What you are asked to do:
Output the data word for word. Begin at its first line and end at the line with "changed configuration. -/".

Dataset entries
--------

-- ==== Sys2Proof/Tests/Slice0.lean ====
section
/-! SUPPORT. Tests of the model, and a witness of the hypotheses of every statement that has some. Expected values come
from spec/95_test_vectors.md (the vector is named in each docstring) or from the rule named. -/

namespace Sys2Proof.Tests

open Sys2Proof Sys2Proof.Machine

set_option Elab.async false

/-! ## Helpers -/

/-- The answer is a next state that passes. -/
def answersNext (a : Answer) (p : State → Bool) : Bool :=
  match a with
  | .next t => p t
  | .fault _ => false
  | .refused _ => false

/-- The answer is a next state with this RES0 and RES1. -/
def answersResult (a : Answer) (r0 r1 : Word) : Bool := answersNext a fun t => t.op.isNone && t.res0 == r0 && t.res1 == r1

/-- An answer that passes is a next state. -/
theorem next_of_answersNext {a : Answer} {p : State → Bool} (h : answersNext a p = true) :
    ∃ t, a = .next t ∧ p t = true := by
  cases a with
  | next t => exact ⟨t, rfl, h⟩
  | fault f => exact absurd h (by simp [answersNext])
  | refused r => exact absurd h (by simp [answersNext])

/-- A memory that holds the given words, little-endian. -/
def memOf (ws : List (Word × Word)) : Memory := ws.foldl (fun m w => m.writeWord .little w.1 w.2) []

/-- The started state S0 of spec/95_test_vectors.md with further words in memory. -/
def started (ws : List (Word × Word)) : State :=
  { State.reset with
    life := .running
    txHwptr := 0x1000#32
    rxHwptr := 0x4000#32
    mac := { MacRegs.powerOn with maccr := 0x0002170F#32, nptxrBadr := 0x1000#32, rxrBadr := 0x4000#32 }
    mem := memOf ([(0x1030#32, 0x40000000#32), (0x4004#32, 0x8000#32), (0x4014#32, 0x8600#32), (0x4024#32, 0x8C00#32),
      (0x4030#32, 0x40000000#32), (0x4034#32, 0x9200#32)] ++ ws) }

/-- S0 with a command at one of its phases. -/
def running (i : Instr) (p : Phase) (ws : List (Word × Word)) : State := (started ws).atPhase i p

/-- S0 with the operands of a command. -/
def withArgs (s : State) (a b : Word) : State := { s with arg0 := a, arg1 := b }

/-- A state with a changed configuration. -/
def withCfg (s : State) (f : Config → Config) : State := { s with cfg := f s.cfg }

/-- DMA is coherent. -/
def coherentCfg (c : Config) : Config := { c with coherent := true }

/-- LINE = 64, as the coherency vectors have it. -/
def line64 (c : Config) : Config := { c with lineLog := 2 }

/-- A dirty line of 16 bytes at `a` that holds the word `v` first. -/
def dirtyLine (a : Nat) (v : Word) : Cache := [(a, ⟨wordBytes .little v ++ List.replicate 12 0#8, true⟩)]

/-- The same line clean. -/
def cleanLine (a : Nat) (v : Word) : Cache := [(a, ⟨wordBytes .little v ++ List.replicate 12 0#8, false⟩)]

/-- Stopped, with S0's memory. -/
def stoppedState : State := { started [] with life := .stopped }

/-- DEV_START at a phase: Starting, DMA disabled. -/
def starting (p : Phase) : State :=
  { (stoppedState.atPhase .devStart p) with life := .starting, mac := MacRegs.powerOn }

/-- A frame of `n` bytes. -/
def frameOf (n : Nat) (x : Word) : Frame := ⟨List.replicate n 0xAB#8, x⟩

--------

Answer to this exercise:
-- ==== Sys2Proof/Tests/Slice0.lean ====
section
/-! SUPPORT. Tests of the model, and a witness of the hypotheses of every statement that has some. Expected values come
from spec/95_test_vectors.md (the vector is named in each docstring) or from the rule named. -/

namespace Sys2Proof.Tests

open Sys2Proof Sys2Proof.Machine

set_option Elab.async false

/-! ## Helpers -/

/-- The answer is a next state that passes. -/
def answersNext (a : Answer) (p : State → Bool) : Bool :=
  match a with
  | .next t => p t
  | .fault _ => false
  | .refused _ => false

/-- The answer is a next state with this RES0 and RES1. -/
def answersResult (a : Answer) (r0 r1 : Word) : Bool := answersNext a fun t => t.op.isNone && t.res0 == r0 && t.res1 == r1

/-- An answer that passes is a next state. -/
theorem next_of_answersNext {a : Answer} {p : State → Bool} (h : answersNext a p = true) :
    ∃ t, a = .next t ∧ p t = true := by
  cases a with
  | next t => exact ⟨t, rfl, h⟩
  | fault f => exact absurd h (by simp [answersNext])
  | refused r => exact absurd h (by simp [answersNext])

/-- A memory that holds the given words, little-endian. -/
def memOf (ws : List (Word × Word)) : Memory := ws.foldl (fun m w => m.writeWord .little w.1 w.2) []

/-- The started state S0 of spec/95_test_vectors.md with further words in memory. -/
def started (ws : List (Word × Word)) : State :=
  { State.reset with
    life := .running
    txHwptr := 0x1000#32
    rxHwptr := 0x4000#32
    mac := { MacRegs.powerOn with maccr := 0x0002170F#32, nptxrBadr := 0x1000#32, rxrBadr := 0x4000#32 }
    mem := memOf ([(0x1030#32, 0x40000000#32), (0x4004#32, 0x8000#32), (0x4014#32, 0x8600#32), (0x4024#32, 0x8C00#32),
      (0x4030#32, 0x40000000#32), (0x4034#32, 0x9200#32)] ++ ws) }

/-- S0 with a command at one of its phases. -/
def running (i : Instr) (p : Phase) (ws : List (Word × Word)) : State := (started ws).atPhase i p

/-- S0 with the operands of a command. -/
def withArgs (s : State) (a b : Word) : State := { s with arg0 := a, arg1 := b }

/-- A state with a changed configuration. -/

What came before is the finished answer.